Segment Start: PROVIDED DATA
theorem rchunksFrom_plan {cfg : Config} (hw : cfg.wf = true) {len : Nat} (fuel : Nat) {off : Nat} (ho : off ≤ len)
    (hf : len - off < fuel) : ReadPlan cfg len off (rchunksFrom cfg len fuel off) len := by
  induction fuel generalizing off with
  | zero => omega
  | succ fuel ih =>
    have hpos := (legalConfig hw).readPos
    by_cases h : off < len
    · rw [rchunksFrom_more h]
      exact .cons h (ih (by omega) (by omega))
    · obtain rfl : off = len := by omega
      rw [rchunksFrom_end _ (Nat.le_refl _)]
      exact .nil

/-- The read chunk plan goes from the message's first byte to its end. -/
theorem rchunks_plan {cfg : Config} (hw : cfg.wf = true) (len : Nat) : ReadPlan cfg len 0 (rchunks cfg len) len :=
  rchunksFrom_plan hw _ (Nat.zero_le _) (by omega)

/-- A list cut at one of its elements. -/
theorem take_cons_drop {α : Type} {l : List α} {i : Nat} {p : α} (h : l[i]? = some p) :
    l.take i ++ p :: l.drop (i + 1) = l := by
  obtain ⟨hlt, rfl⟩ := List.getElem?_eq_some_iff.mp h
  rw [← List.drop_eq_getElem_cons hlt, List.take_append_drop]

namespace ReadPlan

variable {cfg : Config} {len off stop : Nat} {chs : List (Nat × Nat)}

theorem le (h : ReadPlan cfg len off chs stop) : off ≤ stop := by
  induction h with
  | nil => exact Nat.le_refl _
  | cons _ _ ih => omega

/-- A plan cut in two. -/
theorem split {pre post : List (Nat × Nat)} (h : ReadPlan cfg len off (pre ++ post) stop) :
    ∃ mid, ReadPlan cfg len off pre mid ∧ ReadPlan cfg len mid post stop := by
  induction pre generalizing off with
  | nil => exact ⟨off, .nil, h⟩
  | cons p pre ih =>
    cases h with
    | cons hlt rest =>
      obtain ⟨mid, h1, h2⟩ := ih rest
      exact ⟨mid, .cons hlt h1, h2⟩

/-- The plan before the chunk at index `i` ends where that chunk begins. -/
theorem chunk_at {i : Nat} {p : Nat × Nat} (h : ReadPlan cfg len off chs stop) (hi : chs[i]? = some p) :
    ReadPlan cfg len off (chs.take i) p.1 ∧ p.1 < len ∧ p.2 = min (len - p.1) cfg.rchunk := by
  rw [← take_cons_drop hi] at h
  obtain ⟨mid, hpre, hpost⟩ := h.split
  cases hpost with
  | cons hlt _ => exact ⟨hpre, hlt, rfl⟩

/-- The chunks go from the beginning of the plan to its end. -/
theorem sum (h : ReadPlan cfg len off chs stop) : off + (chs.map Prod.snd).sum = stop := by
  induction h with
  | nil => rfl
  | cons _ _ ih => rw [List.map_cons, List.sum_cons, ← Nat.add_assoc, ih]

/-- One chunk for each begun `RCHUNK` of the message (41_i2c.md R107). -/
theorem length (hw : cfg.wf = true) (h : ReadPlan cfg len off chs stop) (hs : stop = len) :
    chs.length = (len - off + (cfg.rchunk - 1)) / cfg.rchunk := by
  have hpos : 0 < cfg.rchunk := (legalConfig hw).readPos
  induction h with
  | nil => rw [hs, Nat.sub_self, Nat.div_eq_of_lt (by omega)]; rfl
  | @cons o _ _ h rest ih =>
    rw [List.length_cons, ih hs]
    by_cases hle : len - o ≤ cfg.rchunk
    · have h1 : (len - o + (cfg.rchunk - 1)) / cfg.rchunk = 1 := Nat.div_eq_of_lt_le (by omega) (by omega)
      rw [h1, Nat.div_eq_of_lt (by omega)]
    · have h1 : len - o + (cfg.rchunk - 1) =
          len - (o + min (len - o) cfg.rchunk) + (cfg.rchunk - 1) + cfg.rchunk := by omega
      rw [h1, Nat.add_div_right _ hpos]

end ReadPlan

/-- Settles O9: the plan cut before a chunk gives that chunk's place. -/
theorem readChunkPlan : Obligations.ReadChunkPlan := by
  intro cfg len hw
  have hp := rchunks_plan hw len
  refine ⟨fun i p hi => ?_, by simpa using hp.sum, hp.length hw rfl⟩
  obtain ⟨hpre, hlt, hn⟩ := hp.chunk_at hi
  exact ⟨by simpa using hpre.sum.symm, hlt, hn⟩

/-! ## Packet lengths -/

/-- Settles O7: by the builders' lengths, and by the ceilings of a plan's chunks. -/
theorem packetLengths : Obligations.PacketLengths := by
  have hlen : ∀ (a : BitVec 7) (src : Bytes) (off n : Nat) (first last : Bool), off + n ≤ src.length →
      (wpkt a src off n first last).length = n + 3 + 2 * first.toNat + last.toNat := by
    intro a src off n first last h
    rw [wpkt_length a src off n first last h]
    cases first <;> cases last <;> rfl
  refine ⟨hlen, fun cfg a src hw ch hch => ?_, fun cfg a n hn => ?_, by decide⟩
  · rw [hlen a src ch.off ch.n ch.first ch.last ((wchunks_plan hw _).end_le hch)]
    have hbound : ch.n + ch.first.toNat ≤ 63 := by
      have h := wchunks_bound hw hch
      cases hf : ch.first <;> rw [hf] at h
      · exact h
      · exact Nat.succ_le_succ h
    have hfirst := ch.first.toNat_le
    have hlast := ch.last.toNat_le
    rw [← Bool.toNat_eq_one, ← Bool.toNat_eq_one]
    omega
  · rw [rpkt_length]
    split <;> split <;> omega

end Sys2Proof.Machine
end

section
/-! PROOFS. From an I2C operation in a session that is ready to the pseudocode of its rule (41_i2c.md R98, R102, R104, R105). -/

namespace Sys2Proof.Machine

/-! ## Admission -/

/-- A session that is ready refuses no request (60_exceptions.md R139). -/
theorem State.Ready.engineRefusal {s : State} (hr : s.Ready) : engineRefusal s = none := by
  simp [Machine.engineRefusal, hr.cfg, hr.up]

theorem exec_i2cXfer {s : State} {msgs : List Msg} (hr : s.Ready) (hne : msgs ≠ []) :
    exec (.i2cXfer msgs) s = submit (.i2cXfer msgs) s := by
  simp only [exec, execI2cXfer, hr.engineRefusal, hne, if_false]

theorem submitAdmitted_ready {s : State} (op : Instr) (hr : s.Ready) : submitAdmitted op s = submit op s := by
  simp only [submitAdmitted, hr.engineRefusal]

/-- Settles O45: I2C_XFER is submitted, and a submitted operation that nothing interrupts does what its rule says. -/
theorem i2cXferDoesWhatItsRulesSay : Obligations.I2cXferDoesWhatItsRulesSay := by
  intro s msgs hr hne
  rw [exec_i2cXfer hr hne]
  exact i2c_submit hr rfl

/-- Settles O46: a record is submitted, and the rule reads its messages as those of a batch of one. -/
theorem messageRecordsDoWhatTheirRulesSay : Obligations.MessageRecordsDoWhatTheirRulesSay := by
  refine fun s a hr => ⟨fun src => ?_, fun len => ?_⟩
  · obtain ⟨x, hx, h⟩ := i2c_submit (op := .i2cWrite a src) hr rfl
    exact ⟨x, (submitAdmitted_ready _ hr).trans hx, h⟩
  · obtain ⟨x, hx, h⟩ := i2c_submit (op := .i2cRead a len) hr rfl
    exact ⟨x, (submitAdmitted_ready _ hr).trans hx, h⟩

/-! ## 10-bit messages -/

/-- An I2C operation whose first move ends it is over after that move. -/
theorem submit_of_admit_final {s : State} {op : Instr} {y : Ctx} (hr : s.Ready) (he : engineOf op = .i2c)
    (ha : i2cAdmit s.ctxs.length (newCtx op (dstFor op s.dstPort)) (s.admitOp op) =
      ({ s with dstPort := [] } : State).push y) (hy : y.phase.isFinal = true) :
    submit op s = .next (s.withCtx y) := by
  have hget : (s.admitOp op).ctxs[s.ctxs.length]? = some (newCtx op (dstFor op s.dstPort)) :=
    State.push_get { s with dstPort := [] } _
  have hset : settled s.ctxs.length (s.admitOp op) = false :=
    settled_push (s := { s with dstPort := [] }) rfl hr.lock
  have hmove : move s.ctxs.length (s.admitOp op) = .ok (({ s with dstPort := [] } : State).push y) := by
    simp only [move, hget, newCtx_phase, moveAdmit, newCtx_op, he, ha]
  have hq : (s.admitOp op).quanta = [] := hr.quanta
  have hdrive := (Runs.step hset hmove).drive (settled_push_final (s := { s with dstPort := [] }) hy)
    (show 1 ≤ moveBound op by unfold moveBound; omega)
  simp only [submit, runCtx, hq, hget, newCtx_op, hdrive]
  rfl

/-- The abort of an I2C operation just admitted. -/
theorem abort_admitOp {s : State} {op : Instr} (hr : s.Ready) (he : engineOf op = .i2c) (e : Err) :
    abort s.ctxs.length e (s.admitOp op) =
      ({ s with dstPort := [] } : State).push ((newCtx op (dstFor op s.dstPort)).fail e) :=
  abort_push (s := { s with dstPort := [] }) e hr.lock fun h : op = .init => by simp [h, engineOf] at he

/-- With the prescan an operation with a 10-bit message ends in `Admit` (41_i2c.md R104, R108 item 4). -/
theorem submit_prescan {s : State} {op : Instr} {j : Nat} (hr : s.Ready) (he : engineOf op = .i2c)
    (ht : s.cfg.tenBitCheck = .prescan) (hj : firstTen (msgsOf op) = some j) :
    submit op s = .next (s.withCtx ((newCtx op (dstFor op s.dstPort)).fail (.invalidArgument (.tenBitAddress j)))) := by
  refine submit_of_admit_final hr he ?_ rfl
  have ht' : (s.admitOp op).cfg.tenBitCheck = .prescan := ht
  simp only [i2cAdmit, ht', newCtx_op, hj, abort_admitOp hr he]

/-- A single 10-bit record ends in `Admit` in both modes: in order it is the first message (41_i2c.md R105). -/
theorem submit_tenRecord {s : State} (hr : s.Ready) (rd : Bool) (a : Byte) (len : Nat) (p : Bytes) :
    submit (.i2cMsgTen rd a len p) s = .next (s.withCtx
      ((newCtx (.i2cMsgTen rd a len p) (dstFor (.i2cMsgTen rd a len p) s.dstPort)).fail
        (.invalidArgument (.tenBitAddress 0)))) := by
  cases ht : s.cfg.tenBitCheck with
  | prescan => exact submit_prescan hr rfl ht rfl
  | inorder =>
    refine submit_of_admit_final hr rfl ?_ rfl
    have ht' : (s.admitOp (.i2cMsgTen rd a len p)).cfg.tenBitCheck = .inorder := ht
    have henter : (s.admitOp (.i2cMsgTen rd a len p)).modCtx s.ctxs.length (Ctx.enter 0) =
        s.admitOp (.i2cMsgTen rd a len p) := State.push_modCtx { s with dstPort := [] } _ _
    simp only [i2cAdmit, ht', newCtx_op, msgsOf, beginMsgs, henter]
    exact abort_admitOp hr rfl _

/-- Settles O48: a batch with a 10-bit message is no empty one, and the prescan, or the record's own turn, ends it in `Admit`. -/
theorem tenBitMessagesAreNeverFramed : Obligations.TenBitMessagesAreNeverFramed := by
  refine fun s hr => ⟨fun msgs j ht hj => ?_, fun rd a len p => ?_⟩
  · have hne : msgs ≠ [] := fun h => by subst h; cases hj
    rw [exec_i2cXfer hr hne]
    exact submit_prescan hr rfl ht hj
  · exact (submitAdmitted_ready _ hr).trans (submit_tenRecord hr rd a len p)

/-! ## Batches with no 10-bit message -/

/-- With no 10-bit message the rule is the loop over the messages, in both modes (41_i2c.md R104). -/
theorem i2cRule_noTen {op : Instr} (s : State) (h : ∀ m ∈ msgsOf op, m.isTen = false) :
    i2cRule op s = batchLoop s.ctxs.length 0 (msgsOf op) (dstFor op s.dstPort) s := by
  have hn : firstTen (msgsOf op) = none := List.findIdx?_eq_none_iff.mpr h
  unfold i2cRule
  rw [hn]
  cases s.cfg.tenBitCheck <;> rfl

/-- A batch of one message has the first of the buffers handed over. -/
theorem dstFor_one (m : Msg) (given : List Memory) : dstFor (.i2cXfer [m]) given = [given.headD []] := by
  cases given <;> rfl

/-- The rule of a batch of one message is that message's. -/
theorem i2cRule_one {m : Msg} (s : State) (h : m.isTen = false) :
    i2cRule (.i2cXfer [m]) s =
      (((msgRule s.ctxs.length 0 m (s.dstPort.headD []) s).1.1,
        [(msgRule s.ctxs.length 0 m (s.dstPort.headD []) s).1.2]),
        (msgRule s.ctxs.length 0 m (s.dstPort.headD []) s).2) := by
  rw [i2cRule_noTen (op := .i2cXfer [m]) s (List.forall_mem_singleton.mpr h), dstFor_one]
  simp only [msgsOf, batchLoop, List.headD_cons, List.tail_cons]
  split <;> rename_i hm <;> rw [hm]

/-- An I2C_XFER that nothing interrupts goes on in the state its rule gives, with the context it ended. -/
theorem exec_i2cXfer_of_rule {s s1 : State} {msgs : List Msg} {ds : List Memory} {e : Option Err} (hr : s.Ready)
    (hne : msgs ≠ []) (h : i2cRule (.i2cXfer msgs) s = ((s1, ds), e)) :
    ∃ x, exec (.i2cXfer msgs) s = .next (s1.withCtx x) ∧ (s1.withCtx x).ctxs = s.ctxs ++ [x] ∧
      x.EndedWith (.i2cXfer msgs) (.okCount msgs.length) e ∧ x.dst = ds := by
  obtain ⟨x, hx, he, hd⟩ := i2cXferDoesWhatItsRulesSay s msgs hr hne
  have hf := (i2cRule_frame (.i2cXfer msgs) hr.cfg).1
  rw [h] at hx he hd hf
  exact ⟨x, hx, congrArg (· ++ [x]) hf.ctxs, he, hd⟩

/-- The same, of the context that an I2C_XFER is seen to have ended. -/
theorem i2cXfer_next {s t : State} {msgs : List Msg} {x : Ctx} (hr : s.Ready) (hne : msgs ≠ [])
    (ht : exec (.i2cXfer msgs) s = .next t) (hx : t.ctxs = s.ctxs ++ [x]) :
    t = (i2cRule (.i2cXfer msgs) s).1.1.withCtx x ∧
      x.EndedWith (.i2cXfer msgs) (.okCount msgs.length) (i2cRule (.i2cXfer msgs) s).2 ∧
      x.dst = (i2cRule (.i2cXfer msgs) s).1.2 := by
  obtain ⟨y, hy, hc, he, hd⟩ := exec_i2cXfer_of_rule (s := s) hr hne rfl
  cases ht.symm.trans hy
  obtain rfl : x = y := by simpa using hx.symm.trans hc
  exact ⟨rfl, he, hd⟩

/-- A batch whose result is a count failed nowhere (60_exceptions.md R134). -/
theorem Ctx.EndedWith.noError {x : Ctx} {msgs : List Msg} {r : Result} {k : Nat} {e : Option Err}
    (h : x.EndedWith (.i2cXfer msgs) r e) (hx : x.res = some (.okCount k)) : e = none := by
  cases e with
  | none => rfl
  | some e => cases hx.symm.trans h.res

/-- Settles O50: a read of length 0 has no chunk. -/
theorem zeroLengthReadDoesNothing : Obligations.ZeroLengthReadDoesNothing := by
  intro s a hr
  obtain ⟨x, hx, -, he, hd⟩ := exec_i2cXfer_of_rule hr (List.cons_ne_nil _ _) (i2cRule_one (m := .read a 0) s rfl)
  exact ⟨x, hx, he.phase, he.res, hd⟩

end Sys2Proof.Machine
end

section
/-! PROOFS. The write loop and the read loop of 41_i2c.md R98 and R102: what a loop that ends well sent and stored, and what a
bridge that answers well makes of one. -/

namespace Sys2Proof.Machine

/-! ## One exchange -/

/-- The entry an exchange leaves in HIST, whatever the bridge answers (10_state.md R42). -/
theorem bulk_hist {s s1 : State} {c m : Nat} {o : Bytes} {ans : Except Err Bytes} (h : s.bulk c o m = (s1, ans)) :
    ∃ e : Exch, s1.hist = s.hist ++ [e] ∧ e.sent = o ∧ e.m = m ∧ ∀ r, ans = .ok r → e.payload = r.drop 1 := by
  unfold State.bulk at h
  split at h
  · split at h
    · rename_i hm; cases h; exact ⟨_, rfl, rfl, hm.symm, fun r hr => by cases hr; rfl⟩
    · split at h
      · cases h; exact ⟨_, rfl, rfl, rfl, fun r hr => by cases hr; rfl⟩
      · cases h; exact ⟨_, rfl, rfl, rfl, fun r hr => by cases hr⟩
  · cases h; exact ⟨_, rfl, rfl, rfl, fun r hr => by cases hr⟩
Segment End: PROVIDED DATA
From the entries above, return exactly the line containing "obtain rfl : x", the line containing "rename_i hm; cases", and all lines between, and nothing else.

  obtain rfl : x = y := by simpa using hx.symm.trans hc
  exact ⟨rfl, he, hd⟩

/-- A batch whose result is a count failed nowhere (60_exceptions.md R134). -/
theorem Ctx.EndedWith.noError {x : Ctx} {msgs : List Msg} {r : Result} {k : Nat} {e : Option Err}
    (h : x.EndedWith (.i2cXfer msgs) r e) (hx : x.res = some (.okCount k)) : e = none := by
  cases e with
  | none => rfl
  | some e => cases hx.symm.trans h.res

/-- Settles O50: a read of length 0 has no chunk. -/
theorem zeroLengthReadDoesNothing : Obligations.ZeroLengthReadDoesNothing := by
  intro s a hr
  obtain ⟨x, hx, -, he, hd⟩ := exec_i2cXfer_of_rule hr (List.cons_ne_nil _ _) (i2cRule_one (m := .read a 0) s rfl)
  exact ⟨x, hx, he.phase, he.res, hd⟩

end Sys2Proof.Machine
end

section
/-! PROOFS. The write loop and the read loop of 41_i2c.md R98 and R102: what a loop that ends well sent and stored, and what a
bridge that answers well makes of one. -/

namespace Sys2Proof.Machine

/-! ## One exchange -/

/-- The entry an exchange leaves in HIST, whatever the bridge answers (10_state.md R42). -/
theorem bulk_hist {s s1 : State} {c m : Nat} {o : Bytes} {ans : Except Err Bytes} (h : s.bulk c o m = (s1, ans)) :
    ∃ e : Exch, s1.hist = s.hist ++ [e] ∧ e.sent = o ∧ e.m = m ∧ ∀ r, ans = .ok r → e.payload = r.drop 1 := by
  unfold State.bulk at h
  split at h
  · split at h
    · rename_i hm; cases h; exact ⟨_, rfl, rfl, hm.symm, fun r hr => by cases hr; rfl⟩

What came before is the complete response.